In the material below, some lines carry "complete". Copy each such line.
[Start of section]
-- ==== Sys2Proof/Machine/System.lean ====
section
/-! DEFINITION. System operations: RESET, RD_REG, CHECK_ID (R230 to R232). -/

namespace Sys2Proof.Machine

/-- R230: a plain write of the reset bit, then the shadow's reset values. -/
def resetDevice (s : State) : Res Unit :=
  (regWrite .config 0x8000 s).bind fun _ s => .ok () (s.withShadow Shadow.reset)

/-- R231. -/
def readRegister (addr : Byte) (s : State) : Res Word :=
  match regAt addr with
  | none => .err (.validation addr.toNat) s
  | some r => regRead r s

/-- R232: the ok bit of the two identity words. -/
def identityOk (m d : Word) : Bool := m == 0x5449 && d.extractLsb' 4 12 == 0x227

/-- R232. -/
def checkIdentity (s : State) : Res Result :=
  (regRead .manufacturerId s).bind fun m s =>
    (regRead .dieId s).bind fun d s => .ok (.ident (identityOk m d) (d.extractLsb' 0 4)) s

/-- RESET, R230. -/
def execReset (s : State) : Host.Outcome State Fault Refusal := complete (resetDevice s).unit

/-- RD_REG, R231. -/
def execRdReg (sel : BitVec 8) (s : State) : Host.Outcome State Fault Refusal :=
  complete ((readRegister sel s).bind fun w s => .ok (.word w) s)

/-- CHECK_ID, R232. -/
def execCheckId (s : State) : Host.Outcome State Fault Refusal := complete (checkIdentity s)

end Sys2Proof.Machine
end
[End of section]
__Exercise solution__.
def execReset (s : State) : Host.Outcome State Fault Refusal := complete (resetDevice s).unit
  complete ((readRegister sel s).bind fun w s => .ok (.word w) s)
def execCheckId (s : State) : Host.Outcome State Fault Refusal := complete (checkIdentity s)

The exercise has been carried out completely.